/-! ### The fabric -/

/-- R301, R302: a transfer releases at system scope, takes its record and goes on; the transfer completes after it. A malformed record takes cause
0x0D and moves nothing. `FSYNC` goes on with an acquire of system scope once no transfer and no contribution of its context is left. A transfer that
completes writes its bytes, as a source in scratch held them at issue, to the parent and the children of the group's tree for `FMCAST`, and adds 1 to
COMP. R342, R285: an access to another package that has no answer behaves as a poisoned line: a load takes cause 0x13; a store, a transfer or an atomic
is dropped and reported later, and what the atomic delivers is free (log entry 27). A link's register shows its state, and a flit of an `FMCAST` of
another package goes on in the tree and lands in the zone of its group (R302, R341). The reading of R302's release and source is log entry 44's. -/
def Obligations.FabricTransfersAndLinks : Prop :=
  ((∀ i s st a m, XferWords i st a m → Ready i s →
    let va : VA := (s.g a).setWidth 56
    (va.toNat % 8 ≠ 0 → Traps i s ⟨0x03, va.setWidth 64, 0⟩) ∧
    (va.toNat % 8 = 0 → Quiet s → ∀ w, RecordIn s va 4 w →
      let src : VA := (w 0).setWidth 56
      let dst : VA := (w 1).setWidth 56
      let len := (w 2).toNat
      (¬ XferOk s m w → ∃ u : State, exec i s = .next (u.trap0 0x0D) ∧ u.mem = s.mem ∧ u.locs = s.locs ∧ u.xfers = s.xfers ∧
        u.queue = s.queue ∧ Released s u .system ∧ s.me.SameRegs u.me ∧ OthersSame s u ∧ u.myCore.banks = s.myCore.banks) ∧
      (XferOk s m w → s.spaceStop s.act.1 .read true false src len = none →
        (m = false → s.spaceStop s.act.1 .write true false dst len = none) →
        (w 3 ≠ 0 → s.bumpStop s.act.1 s.asid ((w 3).setWidth 56) = none) →
        ∃ t x, exec i s = .next t ∧ Ends s t st ∧ Released s t .system ∧ OthersSame s t ∧ t.mem = s.mem ∧ t.locs = s.locs ∧
          t.flights = s.flights ∧ t.cmds = s.cmds ∧ t.rounds = s.rounds ∧ t.myCore.banks = s.myCore.banks ∧
          t.xfers = s.xfers ++ [x] ∧ x.id = s.next ∧ x.core = s.act.1 ∧ x.ctx = s.act.2 ∧ x.bind = s.myCore.task.bind ∧
          x.asid = s.asid ∧ x.mcast = m ∧ x.src = src ∧ x.dst = w 1 ∧ x.len = len ∧ x.comp = w 3 ∧
          (∀ o, ScratchOf s s.act.1 s.asid src len o → x.data.length = len ∧ ∀ i, (h : i < x.data.length) →
            x.data[i] = if (s.myCore.banks.granAt ((o + i) / 512)).poison then 0 else cellGet s.myCore.banks.bytes (o + i)) ∧
          (s.now + (s.lat.fabric + len / 53), Ev.fabricTransferComplete s.next) ∈ t.queue ∧ ∀ e, e ∈ s.queue → e ∈ t.queue))) ∧
  (∀ st s, Ready (.fsync st) s → AtRest s → (∀ x ∈ s.xfers, x.bind = s.myCore.task.bind → x.ctx ≠ s.act.2) →
    (∀ r ∈ s.rounds, ∀ m ∈ r.members, m.bind = s.myCore.task.bind → m.ctx ≠ s.act.2) →
    ∃ t, exec (.fsync st) s = .next t ∧ Ends s t st ∧ Acquired s t .system ∧ OthersAfter .system s t ∧ t.mem = s.mem ∧ t.locs = s.locs ∧
      t.flights = s.flights ∧ t.cmds = s.cmds ∧ t.queue = s.queue ∧ t.myCore.banks = s.myCore.banks) ∧
  ∀ id s x, s.xfers.find? (fun y => y.id == id) = some x →
    let gone := fun (t : State) => t.xfers = s.xfers.filter (fun y => y.id != id) ∧ ∀ n k, (s.ctx n k).SameRegs (t.ctx n k)
    (inLocal x.src = true →
      (∀ w k, x.mcast = true → s.group (x.dst.toNat / 2 ^ 48) 0 = some w → s.group (x.dst.toNat / 2 ^ 48) 1 = some k →
        let kids := (List.range 64).filter fun p => k.getLsbD p
        let sent := fun (t : State) => t.fabricOut = (((if w.getLsbD 61 then kids else (w.toNat % 64) :: kids)).map fun p =>
          FabricOut.flit p (x.dst.toNat / 2 ^ 48) (x.dst.toNat % 2 ^ 32) x.data) ++ s.fabricOut
        (x.comp = 0 → ∃ t, exec (.fabricTransferComplete id) s = .next t ∧ gone t ∧ sent t ∧ t.mem = s.mem ∧ t.locs = s.locs ∧
          ∀ n, (t.core n).banks = (s.core n).banks) ∧
        (x.comp ≠ 0 → ∀ q, ScratchOf s x.core x.asid (x.comp.setWidth 56) 8 q → s.place x.core .read (x.comp.setWidth 56) 8 = .scratch q →
        ∃ t, exec (.fabricTransferComplete id) s = .next t ∧ gone t ∧ sent t ∧ t.mem = s.mem ∧ t.locs = s.locs ∧
          BitVec.ofNat 64 (cellsLE (t.core x.core).banks.bytes q 8) = BitVec.ofNat 64 (cellsLE (s.core x.core).banks.bytes q 8) + 1 ∧
          ∀ a, a < q ∨ q + 8 ≤ a → cellGet (t.core x.core).banks.bytes a = cellGet (s.core x.core).banks.bytes a)) ∧
      (x.mcast = false → x.comp = 0 → x.data.length = x.len → ∀ e, Settled x.core e → OnePage s x.asid (x.dst.setWidth 56) x.len e →
        inLocal (x.dst.setWidth 56) = false → inRope (x.dst.setWidth 56) = false →
        (∀ i, i < x.len → hasOrder e (e.pa (x.dst.setWidth 56) + i) = false) →
        ∃ t, exec (.fabricTransferComplete id) s = .next t ∧ gone t ∧
          (∀ i, (h : i < x.data.length) → t.byte (e.pa (x.dst.setWidth 56) + i) = x.data[i]) ∧
          ∀ a, a < e.pa (x.dst.setWidth 56) ∨ e.pa (x.dst.setWidth 56) + x.len ≤ a → t.byte a = s.byte a)) ∧
    (x.mcast = false → x.comp = 0 → (s.core x.core).task.bind = x.bind → ∀ o, ScratchOf s x.core x.asid (x.dst.setWidth 56) x.len o →
      ∀ e, Settled x.core e → OnePage s x.asid x.src x.len e → inLocal x.src = false → (∀ i, i < x.len → hasOrder e (e.pa x.src + i) = false ∧
        NoDirty s x.asid (x.src + BitVec.ofNat 56 i) e) →
      ∃ t, exec (.fabricTransferComplete id) s = .next t ∧ gone t ∧ t.mem = s.mem ∧
        (∀ i, i < x.len → cellGet (t.core x.core).banks.bytes (o + i) = s.byte (e.pa x.src + i)) ∧
        ∀ a, a < o ∨ o + x.len ≤ a → cellGet (t.core x.core).banks.bytes a = cellGet (s.core x.core).banks.bytes a)) ∧
  ((∀ id s f e, s.flights.find? (fun g => g.id == id) = some f → s.entry f.asid f.acc.va = some e → isRemote (e.pa f.acc.va) = true →
    let u : State := { s with flights := s.flights.filter fun g => g.id != id }
    ((∃ fr d, f.kind = .load fr d) → exec (.remoteAccessTimeout id) s =
      .next (u.takeTrap f.core f.ctx ⟨0x13, f.acc.va.setWidth 64, 0⟩ f.pc false false false)) ∧
    (f.kind = .store ∨ (∃ op ty c, f.kind = .atomic op ty c none) → ∃ t, exec (.remoteAccessTimeout id) s = .next t ∧
      t = { u with cores := t.cores } ∧ (∀ n k, (n, k) ≠ (f.core, f.ctx) → t.ctx n k = s.ctx n k) ∧
      t.ctx f.core f.ctx = { s.ctx f.core f.ctx with defer := deferred (s.ctx f.core f.ctx) f.acc.va }) ∧
    (∀ op ty c r, f.kind = .atomic op ty c (some r) → ∃ t x, exec (.remoteAccessTimeout id) s = .next t ∧ t.flights = u.flights ∧
      t.mem = s.mem ∧ t.locs = s.locs ∧ t.queue = s.queue ∧ (∀ n k, (n, k) ≠ (f.core, f.ctx) → t.ctx n k = s.ctx n k) ∧
      Lands f (s.ctx f.core f.ctx) (t.ctx f.core f.ctx) (some (r, x)) ∧ (t.ctx f.core f.ctx).defer = deferred (s.ctx f.core f.ctx) f.acc.va)) ∧
  (∀ id s x, s.flights.find? (fun g => g.id == id) = none → s.xfers.find? (fun y => y.id == id) = some x → x.comp = 0 →
    (s.core x.core).on ≠ none → (s.core x.core).task.bind = x.bind → (s.core x.core).stopped = none →
    ∃ t, exec (.remoteAccessTimeout id) s = .next t ∧
      t.xfers = s.xfers.filter (fun y => y.id != id) ∧ t.mem = s.mem ∧ t.locs = s.locs ∧ t.queue = s.queue ∧
      (∀ n k, (n, k) ≠ (x.core, x.ctx) → t.ctx n k = s.ctx n k) ∧
      t.ctx x.core x.ctx = { s.ctx x.core x.ctx with
        defer := deferred (s.ctx x.core x.ctx) (if x.mcast then x.src else x.dst.setWidth 56) }) ∧
  (∀ id s c, s.flights.find? (fun g => g.id == id) = none → s.xfers.find? (fun y => y.id == id) = none →
    s.cmds.find? (fun d => d.id == id && isCopy d.instr && d.phase == .running) = some c → ∃ t, exec (.remoteAccessTimeout id) s = .next t ∧
      t = { s with cmds := t.cmds } ∧ (∀ d ∈ t.cmds, d.id = id → d.poison = true) ∧ ∀ d ∈ s.cmds, d.id ≠ id → d ∈ t.cmds) ∧
  (∀ port up pkg s, ∃ t, exec (.fabricLinkChange port up pkg) s = .next t ∧
    t = { s with regs := { s.regs with link := t.regs.link } } ∧
    Table.find? port t.regs.link = some (w64 ((if up then 2 ^ 63 else 0) + pkg.toNat)) ∧
    ∀ p, p ≠ port → Table.find? p t.regs.link = Table.find? p s.regs.link) ∧
  ∀ port g off data s w base z kids, s.group g 0 = some w → s.group g 1 = some kids → s.group g 2 = some base → s.group g 3 = some z → s.group g 4 = some 0 → w.getLsbD 62 = true →
    off + data.length ≤ z.toNat / 2 ^ 32 →
    let va : VA := base.setWidth 56 + BitVec.ofNat 56 off
    ∀ e, OnePage s (z.setWidth 13) va data.length e → e.malformed = false → e.wr = true → e.cls = .normal →
    (∀ i, i < data.length → s.physOk (e.pa va + i) = true ∧
      ∀ l, Table.find? (wordKey (z.setWidth 13) (va + BitVec.ofNat 56 i)) s.locs = some l → l.pa = (e.pa va + i) / 8 * 8) →
    ∃ t, exec (.fabricLanding ⟨port, g⟩ off data) s = .next t ∧ (∀ i, (h : i < data.length) → t.byte (e.pa va + i) = data[i]) ∧
      (∀ a, ¬ InWords (e.pa va) data.length a → t.byte a = s.byte a) ∧
      (let kids' := (List.range 64).filter fun p => kids.getLsbD p
       t.fabricOut = (((if w.getLsbD 61 then kids' else (w.toNat % 64) :: kids').filter fun p => p != port).map fun p =>
         FabricOut.flit p g off data) ++ s.fabricOut) ∧
      t = { s with mem := t.mem, locs := t.locs, pubs := t.pubs, heat := t.heat, fabricOut := t.fabricOut })
/-- R303, R304: `FRED` releases at system scope, takes its source and goes on: its round holds the contribution and the member that waits. A malformed
descriptor takes cause 0x0D and contributes nothing. A partial that arrives joins its round, and the round whose last part it is sends its outcome:
the parts folded in the order own, then ascending ports, or nothing where two of them differ; below the root the folded parts go to the parent's port
(R341). The outcome writes STATUS, DEST and COMP of each member, here of members on different cores whose three lie in their own scratch, and leaves on
the ports of the children; a rope reduction's stamps the granules that it writes whole (R99). The wait of a round for the rounds before it is the model's
reading (log entry 36), as are what counts as malformed beside R303's list (log entry 43), and both alignments checked before the descriptor is read (log
entry 79). -/
def Obligations.FabricReductions : Prop :=
  (∀ st op a b s, Ready (.fred st op a b) s →
    let va : VA := (s.g a).setWidth 56
    let src : VA := (s.g b).setWidth 56
    (va.toNat % 8 ≠ 0 → Traps (.fred st op a b) s ⟨0x03, va.setWidth 64, 0⟩) ∧
    (va.toNat % 8 = 0 → src.toNat % 16 ≠ 0 → Traps (.fred st op a b) s ⟨0x03, src.setWidth 64, 0⟩) ∧
    (va.toNat % 8 = 0 → src.toNat % 16 = 0 → Quiet s → ∀ w, RecordIn s va 8 w → s.spaceStop s.act.1 .write false false (va + 32) 8 = none →
      (¬ RedOk s op w → ∃ u : State, exec (.fred st op a b) s = .next (u.trap0 0x0D) ∧ u.mem = s.mem ∧ u.locs = s.locs ∧
        u.rounds = s.rounds ∧ u.queue = s.queue ∧ Released s u .system ∧ s.me.SameRegs u.me ∧ OthersSame s u ∧ u.myCore.banks = s.myCore.banks) ∧
      (RedOk s op w →
        let elems := (w 0).toNat % 2 ^ 13
        let count := if op = .rsc then elems + 2 else elems
        let all := (w 0).getLsbD 63
        let root := if (w 0).toNat / 2 ^ 62 % 2 = 1 then decide (s.act.1 % 8 = (w 0).toNat / 2 ^ 40 % 8) else s.groupRoot ((w 0).toNat / 2 ^ 32 % 2 ^ 16)
        ∀ o, ScratchOf s s.act.1 s.asid src (4 * count) o → s.spaceStop s.act.1 .read false false src (4 * count) = none →
        (all = true ∨ root = true →
          s.spaceStop s.act.1 .write false (decide ((w 0).toNat / 2 ^ 62 % 2 = 1)) ((w 2).setWidth 56) (4 * count) = none) →
        (w 3 ≠ 0 → s.bumpStop s.act.1 s.asid ((w 3).setWidth 56) = none) →
        ∃ t, exec (.fred st op a b) s = .next t ∧ Ends s t st ∧ Released s t .system ∧ OthersSame s t ∧ t.mem = s.mem ∧ t.locs = s.locs ∧
          t.flights = s.flights ∧ t.cmds = s.cmds ∧ t.xfers = s.xfers ∧ t.myCore.banks = s.myCore.banks ∧
          ∃ r ∈ t.rounds, r.key = (redNames s.act.1 (w 0)).1 ∧ r.seq = (w 1).setWidth 32 ∧
            ⟨(redNames s.act.1 (w 0)).2, op, elems,
              (List.range count).map fun j => BitVec.ofNat 32 (cellsLE s.myCore.banks.bytes (o + 4 * j) 4), false⟩ ∈ r.parts ∧
            ⟨s.act.1, s.act.2, s.myCore.task.bind, s.asid, va, w 2, w 3, all⟩ ∈ r.members))) ∧
  (∀ key seq port op elems vals bad s, ∃ t, exec (.reductionPartialArrival key seq port op elems vals bad) s = .next t ∧
    t = { s with rounds := t.rounds, queue := t.queue, fabricOut := t.fabricOut } ∧ (∀ e, e ∈ s.queue → e ∈ t.queue) ∧
    (∃ r ∈ t.rounds, r.key = key ∧ r.seq = seq ∧ ⟨some port, op, elems, vals, bad⟩ ∈ r.parts) ∧
    ∀ q ∈ s.rounds, q.key ≠ key → q ∈ t.rounds) ∧
  (∀ g seq port op elems vals bad s r w0 w before after own, s.rounds.filter (fun q => q.key == .group g) = [r] → r.seq = seq → r.sent = false →
    s.group g 0 = some w0 → w0.getLsbD 62 = true → s.group g 1 = some w → r.parts = own :: (before ++ after) → own.port = none →
    let all := before ++ ⟨some port, op, elems, vals, bad⟩ :: after
    all.map (·.port) = ((List.range 64).filter fun i => w.getLsbD i).map some →
    let m := own.bad || all.any fun q => q.bad || q.op != own.op || q.elems != own.elems
    let folded := all.foldl (fun acc q => redFold own.op acc q.vals) own.vals
    ∃ t, exec (.reductionPartialArrival (.group g) seq port op elems vals bad) s = .next t ∧
      if w0.getLsbD 61 then
        (s.now + s.lat.fabric, Ev.reductionOutcomeArrival (.group g) seq m (if m then none else some folded)) ∈ t.queue
      else FabricOut.partial' (w0.toNat % 64) g seq own.op own.elems folded m ∈ t.fabricOut) ∧
  (∀ op xs ys, op ≠ .rsc → redFold op xs ys = List.zipWith (redOp op) xs ys) ∧
  ∀ key seq bad res s r, s.rounds.find? (fun q => q.key == key && q.seq == seq) = some r → (r.members.map (·.core)).Nodup →
    let root := fun (m : Member) => match key with | .rope _ _ k => decide (m.core % 8 = k) | .group g => s.groupRoot g
    let gets := fun (m : Member) (vals : List W32) => bad = false ∧ (m.all = true ∨ root m = true) ∧ res = some vals
    ∀ o q d : Member → Nat, (∀ m ∈ r.members, (s.core m.core).task.bind = m.bind ∧ ScratchOf s m.core m.asid (m.desc + 0x20) 8 (o m) ∧
      (m.comp ≠ 0 → ScratchOf s m.core m.asid (m.comp.setWidth 56) 8 (q m) ∧ s.place m.core .read (m.comp.setWidth 56) 8 = .scratch (q m) ∧
        Apart (o m) 8 (q m) 8) ∧
      ∀ vals, gets m vals → ScratchOf s m.core m.asid (m.dest.setWidth 56) (4 * vals.length) (d m) ∧ Apart (o m) 8 (d m) (4 * vals.length) ∧
        (m.comp ≠ 0 → Apart (q m) 8 (d m) (4 * vals.length))) →
    ∃ t, exec (.reductionOutcomeArrival key seq bad res) s = .next t ∧ t.mem = s.mem ∧ (∀ n k, (s.ctx n k).SameRegs (t.ctx n k)) ∧
      (∀ x ∈ t.rounds, ¬ (x.key = key ∧ x.seq = seq)) ∧
      (∀ g w p, key = .group g → s.group g 1 = some w → p < 64 → w.getLsbD p = true →
        FabricOut.outcome p g seq bad (if bad = true ∨ (s.groupRoot g = true ∧ ∀ m ∈ r.members, m.all = false) then none else res) ∈ t.fabricOut) ∧
      (∀ n, (∀ m ∈ r.members, m.core ≠ n) → (t.core n).banks = (s.core n).banks) ∧
      ∀ m ∈ r.members, let old := (s.core m.core).banks; let new := (t.core m.core).banks
        cellsLE new.bytes (o m) 8 = (if bad then 1 else 0) ∧
        (m.comp ≠ 0 → BitVec.ofNat 64 (cellsLE new.bytes (q m) 8) = BitVec.ofNat 64 (cellsLE old.bytes (q m) 8) + 1) ∧
        (∀ vals, gets m vals → (∀ j, (h : j < vals.length) → BitVec.ofNat 32 (cellsLE new.bytes (d m + 4 * j) 4) = vals[j]) ∧
          ∀ g, d m ≤ 512 * g → 512 * g + 512 ≤ d m + 4 * vals.length → new.granAt g = match key with
            | .rope _ _ _ => ⟨s.tick, false, false⟩ | .group _ => old.granAt g) ∧
        ∀ a, (a < o m ∨ o m + 8 ≤ a) → (m.comp ≠ 0 → a < q m ∨ q m + 8 ≤ a) →
          (∀ vals, gets m vals → a < d m ∨ d m + 4 * vals.length ≤ a) → cellGet new.bytes a = cellGet old.bytes a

_REQUIREMENT_
From the records above, repeat exactly the lines from the one with "(∀ o, ScratchOf" through the one with "t.flights = s.flights ∧ t.cmds = s.cmds ∧ t.queue", both included.

_SOLUTION BELOW_
          (∀ o, ScratchOf s s.act.1 s.asid src len o → x.data.length = len ∧ ∀ i, (h : i < x.data.length) →
            x.data[i] = if (s.myCore.banks.granAt ((o + i) / 512)).poison then 0 else cellGet s.myCore.banks.bytes (o + i)) ∧
          (s.now + (s.lat.fabric + len / 53), Ev.fabricTransferComplete s.next) ∈ t.queue ∧ ∀ e, e ∈ s.queue → e ∈ t.queue))) ∧
  (∀ st s, Ready (.fsync st) s → AtRest s → (∀ x ∈ s.xfers, x.bind = s.myCore.task.bind → x.ctx ≠ s.act.2) →
    (∀ r ∈ s.rounds, ∀ m ∈ r.members, m.bind = s.myCore.task.bind → m.ctx ≠ s.act.2) →
    ∃ t, exec (.fsync st) s = .next t ∧ Ends s t st ∧ Acquired s t .system ∧ OthersAfter .system s t ∧ t.mem = s.mem ∧ t.locs = s.locs ∧
      t.flights = s.flights ∧ t.cmds = s.cmds ∧ t.queue = s.queue ∧ t.myCore.banks = s.myCore.banks) ∧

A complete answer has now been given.